→ How to complete this task
The line containing "def Answers (c" marks the end: output every line of the data up to it, and that line too, exactly as written.
** Opening Dataset excerpts block **
-- ==== Sys2Proof/Safety.lean ====
section
/-!
DEFINITION. The terms in which claims about the part are made: what a request leaves unchanged apart from its answer, the
tables that only the host's loads change, and the invariants of the arbiter (R50), the completion queue (R176), the wait
list (R93), the site record (R186, R17, R198) and the channels (R4, R5); the ends of fills, the halted part, deliveries and falls.
-/
namespace Sys2Proof.Machine

/-! ### Apart from the answer -/

/-- The state without what SLI keeps of the answer to a request: the answer, the header that waits for its reply, the reply
buffer. -/
def State.unanswered (s : State) : State :=
  { s with sli := { s.sli with answer := none, awaiting := none, reply := [] } }

/-- The command completes with this answer, and apart from the answer the part then stands as in `u`. -/
def Answers (c : Instr) (s : State) (a : Answer) (u : State) : Prop :=
  ∃ t, exec c s = .next t ∧ t.sli.answer = some a ∧ t.unanswered = u.unanswered

/-- The command is refused with this reason, and changes nothing (R202). -/
def Refuses (c : Instr) (s : State) (r : RefusalCode) : Prop := Answers c s (.refused r) s

/-- The site takes configuration loads: it is UNCONFIGURED or in MAINTENANCE (R1, R9, R15, R20, R22, R56, R76, R95, R120,
R187). -/
def State.TakesLoads (s : State) : Prop := s.site.state = .unconfigured ∨ s.site.state = .maintenance

/-! ### The loaded tables -/

/-- A channel's entry, its live state blanked (1.1.1). -/
def Channel.entryOnly (c : Channel) : Channel :=
  { c with value := 0, status := .stale, failCount := 0, staleTimer := none, lastSample := 0 }

/-- A line's entry, its levels blanked (1.2.1). -/
def InLine.entryOnly (l : InLine) : InLine := { l with raw := false, filtered := false, filterRunning := false }

/-- Every table and entry that the host loads, with its loaded marks. -/
structure Tables where
  channels : Vector Channel 48
  lines : Vector InLine 32
  roleMap : Vector (Option (Fin 64)) 58
  events : Vector EventEntry 8
  density : Vector DensityRow 17
  ramp : Vector RampRow 120
  banks : Vector BankEntry 8
  compressors : Vector (CompressorFields × Bool) 2
  fps : Vector (FpEntry × Bool) 4
  precool : PrecoolFields × Bool
  params : SiteFields × Bool
  deriving DecidableEq, Repr

def State.tables (s : State) : Tables :=
  { channels := s.chans.map Channel.entryOnly, lines := s.lines.map InLine.entryOnly, roleMap := s.roleMap,
    events := s.events, density := s.density, ramp := s.ramp, banks := s.banks.map (·.entry),
    compressors := s.cs.map (fun c => (c.entry, c.loaded)), fps := s.fps.map (fun f => (f.entry, f.loaded)),
    precool := (s.pcm.entry, s.pcm.loaded), params := (s.site.params, s.site.paramsLoaded) }

/-- The command is one that loads a table, or power-on reset. -/
def Loads : Instr → Bool
  | .loadSite _ | .loadDensityRow _ _ | .loadRampEntry _ | .loadPrecool _ | .loadBank _ _ | .loadCompressor _ _
  | .loadFp _ _ | .loadChannel _ _ | .loadInput _ _ | .loadValveMap _ | .loadEventOutput _ _ _ _ | .powerOnReset _ _ => true
  | _ => false

/-! ### What the running of the blocks leaves alone -/

/-- What only the host's loads, the site controller, the lines, CHU and SLI move: every table and entry, the channels and lines
with their live state, the prices, the site record with its clocks, the commands that wait, and SLI but for its summary. -/
structure Fixed where
  chans : Vector Channel 48
  lines : Vector InLine 32
  roleMap : Vector (Option (Fin 64)) 58
  lineModes : Vector LineMode 64
  events : Vector EventEntry 8
  density : Vector DensityRow 17
  ramp : Vector RampRow 120
  prices : Vector Price 2
  site : Site
  pending : List Instr
  banks : Vector BankEntry 8
  compressors : Vector (CompressorFields × Bool) 2
  fps : Vector (FpEntry × Bool) 4
  precool : PrecoolFields × Bool
  sli : Sli

def State.fixed (s : State) : Fixed :=
  { chans := s.chans, lines := s.lines, roleMap := s.roleMap, lineModes := s.lineModes, events := s.events,
    density := s.density, ramp := s.ramp, prices := s.prices, site := s.site, pending := s.pending,
    banks := s.banks.map (·.entry), compressors := s.cs.map (fun c => (c.entry, c.loaded)),
    fps := s.fps.map (fun f => (f.entry, f.loaded)), precool := (s.pcm.entry, s.pcm.loaded),
    sli := { s.sli with summary := 0 } }

/-! ### The end of a fill -/

/-- From `s` to `t` the fill of `i` in LEAK_CHECK or FILLING was closed with reason `r` (R106, R108, R110, R152, R153): it
settles, its timers, host hold and draw list are closed, its bank is let go, its receiver is idle, and PCM, CQR and every
table, bank and site figure are as they were. -/
structure State.ClosedBy (s t : State) (i : FpId) (r : Reason) : Prop where
  settling : (t.fp i).fill = .settling
  reason : (t.fp i).reason = some r
  settle : (t.fp i).settle = some s.site.params.settleWindow
  timers : (t.fp i).maxFill = none ∧ (t.fp i).leakPulse = none ∧ (t.fp i).leakHold = none ∧ (t.fp i).bankWait = none ∧
    (t.fp i).grace = none ∧ (t.fp i).lowFlow = none
  hold : (t.fp i).hostHold = false
  bank : (t.fp i).link = .unlinked ∧ ∀ b, (s.fp i).cascadePos = some b → t.holderOf b ≠ some (fpReq i)
  receiver : (t.link i).state = .idle
  draw : ∀ x, (t.meter i).txn = some x → ∀ e ∈ x.draw, e.closeP ≠ none
  soc : (s.fp i).mode = .communication → ∀ x, (t.meter i).txn = some x → x.finalSoc = (s.fp i).presentSoc
  rest : t.fixed = s.fixed ∧ t.banks = s.banks ∧ t.refill = s.refill ∧ t.cqr = s.cqr ∧ t.pcm = s.pcm

/-- From `s` to `t` the fill of `i` in LINK_WAIT or PRECOOL_WAIT was ended with reason `r` (R108, R109, R113, R168, R174): its
record is loaded, its authorization is gone, it stands in no wait list, and it is COMPLETE, IDLE where the nozzle is already
HOLSTERED, or in FAULT. -/
structure State.EndedEarly (s t : State) (i : FpId) (r : Reason) : Prop where
  state : (t.fp i).fill =
    if r.normal then (if s.nozzleCondition i = .holstered then .idle else .complete) else .fault
  reason : (t.fp i).reason = some r
  timers : (t.fp i).acquisition = none
  hold : (t.fp i).hostHold = false
  receiver : (t.link i).state = .idle
  waits : i ∉ t.pcm.waitList
  record : ∀ x, (s.meter i).txn = some x → (t.meter i).auth = Auth.empty ∧ ∃ q : Record,
    t.cqr.queue = s.cqr.queue ++ [q] ∧ q.number = s.cqr.nextNumber ∧ q.fp = i ∧ q.reason = r ∧ q.price = x.price ∧
      q.mass = x.mass ∧ q.amount = amountOf x.mass x.price ∧ q.endTime = s.site.calendar ∧
      ((s.fp i).mode = .communication → q.finalSoc = (s.fp i).presentSoc)
  rest : t.fixed = s.fixed ∧ t.banks = s.banks ∧ t.refill = s.refill

/-- Bank `x` qualifies for the fill of `i`: usable for draw, its pressure at least the step differential above the nozzle's, and in
FILLING above its floor (R102, R137). -/
def State.Serves (s : State) (i : FpId) (x : BankId) : Prop :=
  (s.bank x).usableDraw = true ∧ (s.fp i).nozzle + s.site.params.stepDiff ≤ (s.bank x).pressure ∧
    ((s.fp i).fill = .filling → (s.bank x).entry.floor < (s.bank x).pressure)

/-- From `s` to `t` the fill of `i` lets go of bank `b` and goes on to the first later bank of its cascade list
that qualifies, which it takes where it is free and waits for where it is not; with none it ends with reason `why` (R102,
R103, R137, R138). -/
structure State.GoesOn (s t : State) (i : FpId) (b : BankId) (why : Reason) : Prop where
  letsGo : t.holderOf b ≠ some (fpReq i) ∧ fpReq i ∉ t.stackedAt b
  ends : (∀ x ∈ afterBank b (s.fp i).entry.cascade, ¬ s.Serves i x) → s.ClosedBy t i why
  finds : ∀ before x later, afterBank b (s.fp i).entry.cascade = before ++ x :: later → (∀ y ∈ before, ¬ s.Serves i y) →
    s.Serves i x → (t.fp i).fill = (s.fp i).fill ∧ (t.fp i).cascadePos = some x ∧
      (s.holderOf x = none → s.stackedAt x = [] → t.holderOf x = some (fpReq i) ∧ (t.fp i).link = .granted ∧
        (t.fp i).bankWait = none) ∧
      (s.holderOf x ≠ none ∨ s.stackedAt x ≠ [] → fpReq i ∈ t.stackedAt x ∧ (t.fp i).link = .stacked ∧
        (t.fp i).bankWait = some s.site.params.bankWait)

/-! ### The halted part -/

/-- The part stands halted (R17, R55, R73, R84, R93, R160): every valve line closed, no grant, no request, nobody waiting for
cold, no compressor and no chiller running, no authorization PENDING. -/
structure State.Halted (t : State) : Prop where
  valves : ∀ o, t.drive o = .drivenClosed
  banks : ∀ b, t.holderOf b = none ∧ t.stackedAt b = []
  waits : t.pcm.waitList = []
  chiller : t.pcm.chiller ≠ .running
  compressors : ∀ k, (t.comp k).state = .off ∨ (t.comp k).state = .startDeferred ∨ (t.comp k).state = .disabled ∨
    (t.comp k).state = .tripped
  sales : ∀ i, (t.meter i).auth.state ≠ .pending

/-- From `s` to `t` the part was shut down (R116, R192): it stands halted, and every running fill ends with ESD. -/
structure State.ShutDown (s t : State) : Prop where
  halted : t.Halted
  closed : ∀ i, (s.fp i).fill = .leakCheck ∨ (s.fp i).fill = .filling →
    (t.fp i).fill = .settling ∧ (t.fp i).reason = some .esd
  ended : ∀ i, (s.fp i).fill = .linkWait ∨ (s.fp i).fill = .precoolWait → (t.fp i).fill = .fault ∧ (t.fp i).reason = some .esd
  venting : ∀ i, (s.fp i).fill = .venting → (t.fp i).fill = .fault
  rest : ∀ i, (s.fp i).fill = .idle ∨ (s.fp i).fill = .settling ∨ (s.fp i).fill = .complete ∨ (s.fp i).fill = .fault →
    (t.fp i).fill = (s.fp i).fill

/-- From `s` to `t` the part lost its supply (R117, R160, R183, R194): it stands halted, every fill that runs or settles is in FAULT
with its record loaded and POWER_SAVED set, its reason POWER_FAIL or the one it had taken, and a change of the retained image
is marked. -/
structure State.PoweredDown (s t : State) : Prop where
  halted : t.Halted
  ended : ∀ i, (s.fp i).fill.running = true → (t.fp i).fill = .fault ∧ (t.fp i).reason = some .powerFail
  settled : ∀ i, (s.fp i).fill = .settling → (t.fp i).fill = .fault ∧ (t.fp i).reason = (s.fp i).reason
  venting : ∀ i, (s.fp i).fill = .venting → (t.fp i).fill = .fault ∧ (t.fp i).vent = none
  rest : ∀ i, (s.fp i).fill = .idle ∨ (s.fp i).fill = .complete ∨ (s.fp i).fill = .fault → (t.fp i).fill = (s.fp i).fill
  saved : ∀ i x, (s.fp i).fill.running = true ∨ (s.fp i).fill = .settling → (s.meter i).txn = some x →
    (t.meter i).auth = Auth.empty ∧ (t.meter i).window = false ∧ (t.reservation i).state = .noRecord ∧
    ∃ q ∈ t.cqr.queue, q.fp = i ∧ q.flags.powerSaved = true ∧ q.price = x.price ∧ q.mass = x.mass ∧
      q.amount = amountOf x.mass x.price ∧ (∀ e ∈ q.draw, e.closeP ≠ none) ∧
      ((s.fp i).fill.running = true → q.reason = .powerFail) ∧
      (∀ r, (s.fp i).fill = .settling → (s.fp i).reason = some r → q.reason = r)
  kept : ∃ l, t.cqr.queue = s.cqr.queue ++ l
  marked : t.cqr.write ≠ none ∧ (s.cqr.write ≠ none → t.cqr.write = s.cqr.write ∧ t.cqr.pendingChange = true)

/-! ### Deliveries and falls (R3 to R6) -/

/-- The command `c` brings channel `ch`, bound to `bd`, a plausible sample of the value `v`, after which the channel is `x`. -/
structure State.Delivers (s : State) (ch : ChanId) (bd : Binding) (c : Instr) (v : Nat) (x : Channel) : Prop where
  sample : ∃ raw, c = .sampleArrival ch raw ∧ v = (s.chan ch).scaled raw.toNat
  binding : (s.chan ch).binding = bd
  plausible : (s.chan ch).plausible v = true
  channel : x = { s.chan ch with value := v, status := .good, failCount := 0, staleTimer := some 10, lastSample := s.site.clock }

/-- The command `c` makes the quantity `bd` of the GOOD channel `ch` HELD, after which the channel is `x`: its staleness timer has
run out, or the third implausible sample in a row arrives. -/
structure State.FallsHeld (s : State) (ch : ChanId) (bd : Binding) (c : Instr) (x : Channel) : Prop where
  binding : (s.chan ch).binding = bd
  good : (s.chan ch).status = .good
  fall : (c = .stalenessExpiry ch ∧ (s.chan ch).staleTimer = some 0 ∧
      x = { s.chan ch with status := .stale, staleTimer := none }) ∨
    ∃ raw, c = .sampleArrival ch raw ∧ (s.chan ch).plausible ((s.chan ch).scaled raw.toNat) = false ∧
      2 ≤ (s.chan ch).failCount ∧
      x = { s.chan ch with status := .failed, failCount := 3, staleTimer := some 10, lastSample := s.site.clock }

/-- The channel and its fall are noted: CHANNEL_FAIL is posted (R7). -/
def State.fallen (s : State) (ch : ChanId) (x : Channel) : State :=
  { s with chans := upd s.chans ch x, sli := { s.sli with summary := s.sli.summary ||| BitVec.twoPow 15 11 } }

/-! ### Invariants -/

/-- A bank has at most one holder, a requester holds at most one bank, stands in at most one stacked set and in it once,
and a holder stands in none (R50). -/
structure State.ArbiterOk (s : State) : Prop where
  oneGrant : ∀ r b c, s.holderOf b = some r → s.holderOf c = some r → b = c
  noHolderWaits : ∀ r b c, s.holderOf b = some r → r ∉ s.stackedAt c
  oneSet : ∀ r b c, r ∈ s.stackedAt b → r ∈ s.stackedAt c → b = c
  once : ∀ b, (s.stackedAt b).Nodup

/-- The records of the queue carry consecutive numbers from head to tail, and the next record number is one past the
tail's (R176). -/
def State.QueueOk (s : State) : Prop := consecutive s.cqr.queue s.cqr.nextNumber = true

/-- The wait list holds each fuelling point at most once, and those whose record is WAITING and no other (R86, R90, R93). -/
structure State.WaitOk (s : State) : Prop where
  once : s.pcm.waitList.Nodup
  members : ∀ i, i ∈ s.pcm.waitList ↔ (s.reservation i).state = .waiting

/-- Every transaction's draw list, and every queued record's, sums to its mass (R163, R175). -/
structure State.SumsOk (s : State) : Prop where
  txns : ∀ i t, (s.meter i).txn = some t → drawSum t.draw = t.mass
  records : ∀ r ∈ s.cqr.queue, drawSum r.draw = r.mass

/-- The site record and the line modes agree with the site state (R17, R18, R186, R198). -/
structure State.SiteOk (s : State) : Prop where
  forecourt : s.site.forecourtOpen = true → s.site.state = .operating
  commissioned : s.site.state = .unconfigured ↔ s.site.commissioned = false
  cause : s.site.cause ≠ .noCause → s.site.state = .shutdown ∨ s.site.state = .powerdown
  shutdown : s.site.state = .shutdown → s.site.cause ≠ .noCause
  forced : ∀ o, sel s.lineModes o = .forceOpen → s.site.state = .maintenance
  calendar : s.site.calendarSet = false → s.site.calendar = 0

/-- A channel's failure count stays within 3, a FAILED channel's stands at 3, a GOOD one's below 3, and an UNUSED channel has
no staleness timer and is STALE (R2, R4, R5, R8). -/
structure Channel.Ok (c : Channel) : Prop where
  count : c.failCount ≤ 3
  failed : c.status = .failed → c.failCount = 3
  good : c.status = .good → c.failCount < 3
  unused : c.binding = .unused → c.status = .stale ∧ c.staleTimer = none

def State.ChannelsOk (s : State) : Prop := ∀ i, (s.chan i).Ok

end Sys2Proof.Machine
end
** Closing Dataset excerpts block **
→ Your response
-- ==== Sys2Proof/Safety.lean ====
section
/-!
DEFINITION. The terms in which claims about the part are made: what a request leaves unchanged apart from its answer, the
tables that only the host's loads change, and the invariants of the arbiter (R50), the completion queue (R176), the wait
list (R93), the site record (R186, R17, R198) and the channels (R4, R5); the ends of fills, the halted part, deliveries and falls.
-/
namespace Sys2Proof.Machine

/-! ### Apart from the answer -/

/-- The state without what SLI keeps of the answer to a request: the answer, the header that waits for its reply, the reply
buffer. -/
def State.unanswered (s : State) : State :=
  { s with sli := { s.sli with answer := none, awaiting := none, reply := [] } }

/-- The command completes with this answer, and apart from the answer the part then stands as in `u`. -/
def Answers (c : Instr) (s : State) (a : Answer) (u : State) : Prop :=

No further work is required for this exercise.